Github user koeninger commented on the issue:

    https://github.com/apache/spark/pull/11863
  
    1.  When the user has no preferences, the system already does figure out
    preferred locations, and not in a random way as you claimed.
    
    2.  So lets talk concretely, not hypothetically.  If we publish an api
    where the constructor takes
    () => Connector,
    and we provide two simple ways for users to get an instance of that type,
    e.g.
    constructorFactory(listOfTopics)
    and
    constructorFactory(fromOffsets)
    
    What is actually going to break when the Kafka project adds a new
    subscribeAccordingToThePhaseOfTheMoon(moons) method to Consumer?  The
    people using our simple factories go on about their business. The people
    who are creating a consumer themselves can use the phase of the moon if
    they want to, with a pretty minimal amount of change.
    
    Non-hypothetically, the new Consumer already has a method for dynamic topic
    subscription, which addresses some long-standing issues with the way the
    0.8 consumer works.  Cutting people off of this because you're afraid of
    something breaking makes no sense.  If people want to use something they
    know is stable, with exactly the same features as the 0.8 connector....

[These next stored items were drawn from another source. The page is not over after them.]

-- ==== Sys2Proof/Certificates/Slice0/Obligations.lean ====
section
/-! DEFINITION. Statements for the provers: what the commands do, by family, and what every command keeps. -/
open Sys2Proof Sys2Proof.Machine

/-! ### The step, the tick, the queue -/

/-- With a command at the front of its queue, a step is that command's effect on the state with the queue's rest. -/
def Obligations.StepRunsFrontCommand : Prop :=
  ∀ (c : Instr) (rest : List Instr) (s : State), s.pending = c :: rest → step s = exec c { s with pending := rest }

/-- With an empty queue a step is one tick: LOCAL_TIME counts it while SCLK runs and stands otherwise, and only the clock, the
bobbin store with the trace it feeds, the counters held for partition mode and the stretched cycles of the cores may change.
(The tick as a step is notes/assumptions 1.) -/
def Obligations.EmptyQueueTicks : Prop :=
  ∀ s : State, s.pending = [] → ∃ t : State, step s = .next t ∧
    t.clk = { s.clk with localTime := s.clk.localTime + bit s.clk.sclk } ∧ dividers t = dividers s ∧
    t.cores.map (·.halted) = s.cores.map (·.halted) ∧ replyLog t = replyLog s ∧
    { t with clk := s.clk, cores := s.cores, bob := s.bob, svc := s.svc, tx := s.tx, free := s.free } = s

/-! ### BAR0 -/

/-- A 64-bit DOORBELL write that names an ACTIVE ring and a tail below its size, and a REPLY_DOORBELL write that names a bound
queue and a head within its unread replies: the new slots become visible with the write's tick as their doorbell time, the
consumed replies are counted; nothing else changes. -/
def Obligations.DoorbellsTaken : Prop :=
  ∀ (v : BitVec 64) (s : State), reachable s = true →
    (∀ r : Ring, s.dev.state ≠ .booting → tget s.rings (bitsOf v.toNat 19 0) = some r → r.st = .active →
      bitsOf v.toNat 47 24 < 2 ^ r.sizeLog2 →
      let n := (bitsOf v.toNat 47 24 + 2 ^ r.sizeLog2 - r.visible % 2 ^ r.sizeLog2) % 2 ^ r.sizeLog2
      let stamps := r.stamps ++ [(r.visible + n, s.clk.localTime)]
      exec (.doorbellWrite true v) s = .next (if n = 0 then s else
        { s with
          rings := tset s.rings (bitsOf v.toNat 19 0)
            { r with visible := r.visible + n, pending := true,
                     stamps := if bitsOf v.toNat 19 0 ≠ 0 ∧ standbyLike s = true then mergeStamps stamps else stamps } })) ∧
    (∀ x : RQueue, tget s.queues (bitsOf v.toNat 10 0) = some x → bitsOf v.toNat 43 24 < 2 ^ x.sizeLog2 →
      (bitsOf v.toNat 43 24 + 2 ^ x.sizeLog2 - headIndex x) % 2 ^ x.sizeLog2 ≤ x.unread.length →
      exec (.replyDoorbellWrite true v) s = .next
        { s with
          queues := tset s.queues (bitsOf v.toNat 10 0)
            { x with unread := x.unread.drop ((bitsOf v.toNat 43 24 + 2 ^ x.sizeLog2 - headIndex x) % 2 ^ x.sizeLog2) } })

/-- The cause with which a DOORBELL write is ignored (02 Table 2-3), none where it is taken. -/
def doorbellCause (w64 : Bool) (v : BitVec 64) (s : State) : Option Nat :=
  if w64 = false then some 5
  else if s.dev.state = .booting then some 4
  else match tget s.rings (bitsOf v.toNat 19 0) with
    | none => some 1
    | some r => match r.st with
      | .error => some 3
      | .defunct | .destroying => some 1
      | .active => if bitsOf v.toNat 47 24 < 2 ^ r.sizeLog2 then none else some 2

/-- The cause with which a REPLY_DOORBELL write is ignored. -/
def replyDoorbellCause (w64 : Bool) (v : BitVec 64) (s : State) : Option Nat :=
  if w64 = false then some 5
  else match tget s.queues (bitsOf v.toNat 10 0) with
    | none => some 6
    | some x => if bitsOf v.toNat 43 24 < 2 ^ x.sizeLog2 ∧
        (bitsOf v.toNat 43 24 + 2 ^ x.sizeLog2 - headIndex x) % 2 ^ x.sizeLog2 ≤ x.unread.length then none else some 7

/-- An ignored doorbell counts in DOORBELL_DROPS, saturating, with its ring or queue number and its cause, and changes nothing
else. (That a 32-bit write in BOOTING counts with cause 5 is the model's reading, notes/assumptions 48.) -/
def Obligations.DoorbellsIgnored : Prop :=
  ∀ (w64 : Bool) (v : BitVec 64) (s : State), reachable s = true →
    (∀ k : Nat, doorbellCause w64 v s = some k → exec (.doorbellWrite w64 v) s = .next { s with bar :=
      { s.bar with dropCount := min (s.bar.dropCount + 1) 0xFFFFFFFF, dropRing := BitVec.ofNat 20 (bitsOf v.toNat 19 0),
                   dropCause := BitVec.ofNat 8 k } }) ∧
    (∀ k : Nat, replyDoorbellCause w64 v s = some k → exec (.replyDoorbellWrite w64 v) s = .next { s with bar :=
      { s.bar with dropCount := min (s.bar.dropCount + 1) 0xFFFFFFFF, dropRing := BitVec.ofNat 20 (bitsOf v.toNat 10 0),
                   dropCause := BitVec.ofNat 8 k } })

/-- ENABLE written as 1 with a size of 8 to 12 starts ring 0 afresh, binding queue 0 where it is not bound; outside that range
ENABLE stays 0; written as 0 it stops fetching from ring 0. ADMIN_RING_BASE and REPLY_AREA_BASE take bits [63:12] while ENABLE
is 0 and keep their values while it is 1. A write that is not naturally aligned is a fault, since the spec forbids it and gives
it no effect. SIZE_LOG2 written while ENABLE is 0 is kept, and HUB_STALL is cleared by writing 1 to it. -/
def Obligations.AdminRegisters : Prop :=
  ∀ (sz : BitVec 5) (d : BitVec 256) (v : BitVec 64) (s : State), reachable s = true →
    (s.bar.enable = false → s.dev.state ≠ .booting → 8 ≤ sz.toNat → sz.toNat ≤ 12 →
      (tget s.queues 0).isSome = true ∨ validDesc 0 d = true →
      exec (.adminRingEnable sz d) s = .next
      { s with
        bar := { s.bar with sizeLog2 := sz, enable := true },
        queues := if (tget s.queues 0).isSome then s.queues else tset s.queues 0 (queueOf d),
        rings := tset s.rings 0
          { st := .active, base := s.bar.adminBase.toNat, sizeLog2 := sz.toNat, cls := 0, tenant := none, account := 0,
            queue := 0, fast := false, headAddr := none, fetched := 0, visible := 0, pending := false, stamps := [],
            destroyers := [], partnerUpTo := 0 },
        reads := s.reads.filter fun r => r.ring != 0 }) ∧
    (s.bar.enable = false → (s.dev.state = .booting ∨ sz.toNat < 8 ∨ 12 < sz.toNat) →
      exec (.adminRingEnable sz d) s = .next { s with bar := { s.bar with sizeLog2 := sz } }) ∧
    (s.bar.enable = true → ∃ t : State, exec (.adminRingDisable sz) s = .next t ∧ t.bar = { s.bar with enable := false } ∧
      (∀ r ∈ t.reads, r.ring ≠ 0) ∧
      { t with bar := s.bar, reads := s.reads, queues := s.queues, rings := s.rings } = s) ∧
    (s.bar.enable = false → exec (.registerWrite 0x20 true v) s =
      .next { s with bar := { s.bar with adminBase := BitVec.ofNat 64 (v.toNat / 4096 * 4096) } }) ∧
    (s.bar.enable = false → exec (.registerWrite 0x30 true v) s =
      .next { s with bar := { s.bar with replyBase := BitVec.ofNat 64 (v.toNat / 4096 * 4096) } }) ∧
    (s.bar.enable = false → v.toNat.testBit 31 = false → exec (.registerWrite 0x28 true v) s =
      .next { s with bar := { s.bar with sizeLog2 := BitVec.ofNat 5 v.toNat } }) ∧
    exec (.registerWrite 0x40 true v) s = .next { s with sent := { s.sent with hubStall := s.sent.hubStall && !v.toNat.testBit 2 } } ∧
    (s.bar.enable = true → exec (.registerWrite 0x20 true v) s = .next s ∧ exec (.registerWrite 0x30 true v) s = .next s) ∧
    (∀ (off : BitVec 16) (w64 : Bool), off.toNat % (if w64 then 8 else 4) ≠ 0 →
      exec (.registerWrite off w64 v) s = .fault .misalignedAccess)

/-- A 64-bit read of LOCAL_TIME returns it and clears the shadow; a 32-bit read at 0x0058 returns its low half and latches the high
half of the same tick; one at 0x005C returns the shadow and clears it, or the live high half where none is held. -/
def Obligations.LocalTimeRead : Prop :=
  ∀ s : State, reachable s = true →
    let t := BitVec.ofNat 64 s.clk.localTime
    (∀ u : Bool, exec (.localTimeRead u true) s =
      .next { s with clk := { s.clk with shadow := none }, tx := s.tx ++ [.barRead t] }) ∧
    exec (.localTimeRead false false) s = .next
      { s with clk := { s.clk with shadow := some (t.extractLsb' 32 32) }, tx := s.tx ++ [.barRead ((t.extractLsb' 0 32).setWidth 64)] } ∧
    (∀ h : BitVec 32, s.clk.shadow = some h → exec (.localTimeRead true false) s =
      .next { s with clk := { s.clk with shadow := none }, tx := s.tx ++ [.barRead (h.setWidth 64)] }) ∧
    (s.clk.shadow = none → exec (.localTimeRead true false) s =
      .next { s with clk := { s.clk with shadow := none }, tx := s.tx ++ [.barRead ((t.extractLsb' 32 32).setWidth 64)] })

/-! ### Fetching -/

/-- A visit issues reads of the next ring's slots, at most 8, in ring order, each with its doorbell time, and reserves a place in the
ring's reply queue for each; a fetched packet that passes its checks is copied with its doorbell time under the next number; a
failed read puts the ring in ERROR and posts RING_ERROR; a failed read of a command's data ends it with INTEGRITY_MISMATCH;
ORDERED is let go when every earlier command of the ring has its final reply. -/
def Obligations.Fetching : Prop :=
  ∀ s : State,
    (∀ (kinds : Tbl (List Bool)) (n : Nat) (r : Ring), fetching s = true → nextRing s kinds = some (n, r) →
      let rs := readsFor s kinds n r
      rs.length ≤ 8 ∧ rs ≠ [] ∧
      (∀ (k : Nat) (x : SlotRead), rs[k]? = some x → x.ring = n ∧ x.order = r.fetched + readsOf s n + k ∧
        x.doorbell = stampAt r.stamps x.order s.clk.localTime) ∧
      exec (.ringFetchVisit kinds) s = .next { s with
        reads := s.reads ++ rs,
        served := if n = 0 then s.served else s.served.set r.cls n,
        queues := tmod s.queues r.queue fun q => { q with reserved := q.reserved + rs.length } }) ∧
    (∀ (n : Nat) (p : Packet) (o : BitVec 608) (rd : SlotRead) (r : Ring), s.reads.find? (fun x => x.ring = n) = some rd →
      tget s.rings n = some r → hubRuns s = true → ending s = false → fetchFault s n r p = none →
      ∀ p' : Packet, openParams s r p o = .inl p' → releaseLate s p' = false →
      ∃ (t : State) (c : Cmd), exec (.commandFetched n p o none) s = .next t ∧
      (∀ b : Blocks, exec (.commandFetched n p o (some b)) s =
        .next (if isReqOp (opcodeOf p') then admitRequest s.nextCid b t else t)) ∧
      tget t.cmds s.nextCid = some c ∧ c.pkt = p' ∧ c.ring = n ∧ c.doorbell = rd.doorbell ∧ c.tenant = r.tenant ∧
      c.queue = r.queue ∧ (c.phase = .ready ∨ c.phase = .ordered) ∧ t.nextCid = s.nextCid + 1 ∧ t.reads = s.reads.erase rd ∧
      tget t.rings n = some (ringFetched r) ∧
      { t with cmds := s.cmds, nextCid := s.nextCid, reads := s.reads, rings := s.rings, streams := s.streams, apps := s.apps,
               pair := s.pair, tx := s.tx, free := s.free } = s) ∧
    (∀ (n : Nat) (rd : SlotRead) (r : Ring), s.reads.find? (fun x => x.ring = n) = some rd → tget s.rings n = some r →
      r.st = .active → exec (.fetchReadFailed n) s = .next (postEvent 2 n (rd.order % 2 ^ r.sizeLog2) 0 .done
        { releaseReads n s with rings := tset s.rings n { r with st := .error, pending := false } })) ∧
    (∀ (cid : Nat) (c : Cmd), tget s.cmds cid = some c → c.phase ≠ .replied →
      exec (.pcieReadError (.cmd cid)) s = .next (refuse cid .integrityMismatch 0x00010003 (dropWork cid s))) ∧
    (∀ slot : Nat, exec (.pcieReadError (.req slot)) s = .next (endReq slot .integrityMismatch 0x00010003 s)) ∧
    (∀ (cid : Nat) (c : Cmd), hubRuns s = true → tget s.cmds cid = some c → c.phase = .ordered → earlierDone s c.ring cid = true →
      exec (.orderedRelease cid) s = .next { s with cmds := tset s.cmds cid { c with phase := .ready } })

/-! ### Final replies -/

/-- How a command other than a request ends: its final reply becomes a candidate at the arbiter with the command's TAG and SEQ;
for a pair-applied command of an active module, once its SETUP record has been sent, it waits for the report of the partner; on
a module that applies its partner's command it waits to be reported. -/
def Obligations.FinalReplyCandidates : Prop :=
  ∀ (cid : Nat) (st : Status) (d : Nat) (v : BitVec 64) (fl : BitVec 16) (act : OnAccept) (s : State) (c : Cmd),
    tget s.cmds cid = some c →
    let k : Cand := { target := .cmd cid, gen := 0, queue := c.queue, tag := tagOf c.pkt, seqNo := seqOf c.pkt, status := st,
                      flags := fl ||| takenFlag c.partner, detail := d, value := v, tick := arrival s c.queue, sweep := false,
                      act := act }
    let cmds := tset s.cmds cid { c with phase := .replied }
    (c.given = none → (mirroring s && pairApplied (opcodeOf c.pkt)) = false →
      finish cid st d v fl act s = { s with cmds := cmds, arb := { s.arb with cands := s.arb.cands ++ [k] } }) ∧
    (c.given.isSome = true →
      finish cid st d v fl act s = { s with cmds := cmds, pair := { s.pair with awaiting := s.pair.awaiting ++ [(cid, k)] } }) ∧
    (c.given = none → (mirroring s && pairApplied (opcodeOf c.pkt)) = true → ∃ r : Record,
      r.commitSeq = s.pair.commitSeq + 1 ∧ r.body = .setup c.pkt 0 st d v true ∧
      (finish cid st d v fl act s).tx = s.tx ++ [.record s.pair.recordsSent r] ∧ (finish cid st d v fl act s).arb = s.arb ∧
      (finish cid st d v fl act s).cmds = cmds ∧
      (finish cid st d v fl act s).pair.awaiting = s.pair.awaiting ++ [(cid, k)])

/-- The arbiter accepts, for a queue, one candidate per tick: with Bus Master Enable at 1 a reply is written into the queue's next
slot and the tail word counts it. Events go into queue 0 in the order posted, while no reply to a command waits for it. The
events held back move to the free event slots in order; those that find none stay; once all have moved, EVENTS_LOST with the
number discarded comes behind them where a slot is left. (Reserved bits of a reply are free values, 00 R6.) -/
def Obligations.RepliesAccepted : Prop :=
  ∀ (q : Nat) (x : RQueue) (s : State), tget s.queues q = some x →
    (hubOn s = true → looped s 0 0 = false → x.lastTick ≠ some s.clk.localTime → s.link.busMaster = true →
      (∀ (c d : Cand) (cid : Nat), s.arb.cands.find? (fun e => e.queue = q) = some c → d = bestOf c (rivals c s.arb.cands) →
        d.target = .cmd cid → d.queue = q → (tget s.cmds cid).isSome = true → ∃ t : State, exec (.replyAccept q) s = .next t ∧
        replyLog t = replyLog s ++ [.reply q (x.tail % 2 ^ x.sizeLog2) (withReserved q x.tail
          (replyBits d.tag d.seqNo d.status d.flags d.detail d.value s.clk.localTime)), .tailWord x.tailAddr (x.tail + 1)]) ∧
      (∀ (e : Event) (rest : List Event), q = 0 → s.arb.cands.find? (fun e => e.queue = 0) = none → s.arb.events = e :: rest →
        ∃ t : State, exec (.replyAccept 0) s = .next t ∧ t.arb = { s.arb with events := rest } ∧
        replyLog t = replyLog s ++ [.reply 0 (x.tail % 2 ^ x.sizeLog2) (withReserved 0 x.tail (eventBits e s.clk.localTime)),
            .tailWord x.tailAddr (x.tail + 1)])) ∧
    (q = 0 → ∃ t : State, exec .eventBacklogDrain s = .next t ∧
      (s.arb.events ++ s.arb.backlog.take (64 - eventsHeld s) <+: t.arb.events) ∧ t.arb.cands = s.arb.cands ∧
      (64 - eventsHeld s < s.arb.backlog.length → s.health.bits.getLsbD 11 = true → t = { s with arb := { s.arb with
        events := s.arb.events ++ s.arb.backlog.take (64 - eventsHeld s), backlog := s.arb.backlog.drop (64 - eventsHeld s) } }) ∧
      (s.arb.backlog.length < 64 - eventsHeld s → s.arb.lost ≠ 0 →
        (s.arb.events ++ s.arb.backlog ++
          [{ code := 0xFF, object := 0, status := .done, detail := 0, value := BitVec.ofNat 64 s.arb.lost }] <+: t.arb.events)) ∧
      { t with arb := s.arb, health := s.health } = s)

    they can still use the 0.8 connector with 0.10 brokers.
    
    3.  Again, concretely not hypothetically.
    
    You're saying if only we had e.g. introduced a SparkWrappedMessage, and
    made the 0.8 consumer messageHandler be
    SparkWrappedMessage => R
    instead of using the kafka class
    MessageAndMetadata => R
    all of this api change wouldn't have been necessary.
    
    This is demonstrably false.  It would not have prevented api change.  The
    behavior of the underlying consumer _changed_.  It changed in such a way
    that we no longer have individual access to a message as its being
    deserialized, because the consumer pre-fetches messages in blocks every
    time it finishes a poll.  No amount of wrapping and hiding changes that.
    
    I understand you've been burned on e.g. leaking classes from a myriad of
    3rd party dependencies in core spark.  But the very purpose of this
    standalone jar is to connect to kafka... the behavior allowed by the kafka
    classes isn't incidental leakage, it's the whole point.
    
    From my point of view, your stated goal is to minimize change.
    
    My stated goal is to make sure people can use Kafka and Spark to get their
    jobs done.
    
    I'm demonstrably willing to do the maintenance work to make this happen,
    even if things unavoidably change.  So are the other people who have worked
    on this ticket since December of last year.
    
    
    
    
    
    
    
    
    
    On Thu, Jun 23, 2016 at 12:39 PM, Tathagata Das <notificati...@github.com>
    wrote:
    
    >
    >    1.
    >
    >    I didnt quite get it when you meant "But your description of what the
    >    code is currently doing
    >    is not accurate, and your recommendation does not meet the use cases."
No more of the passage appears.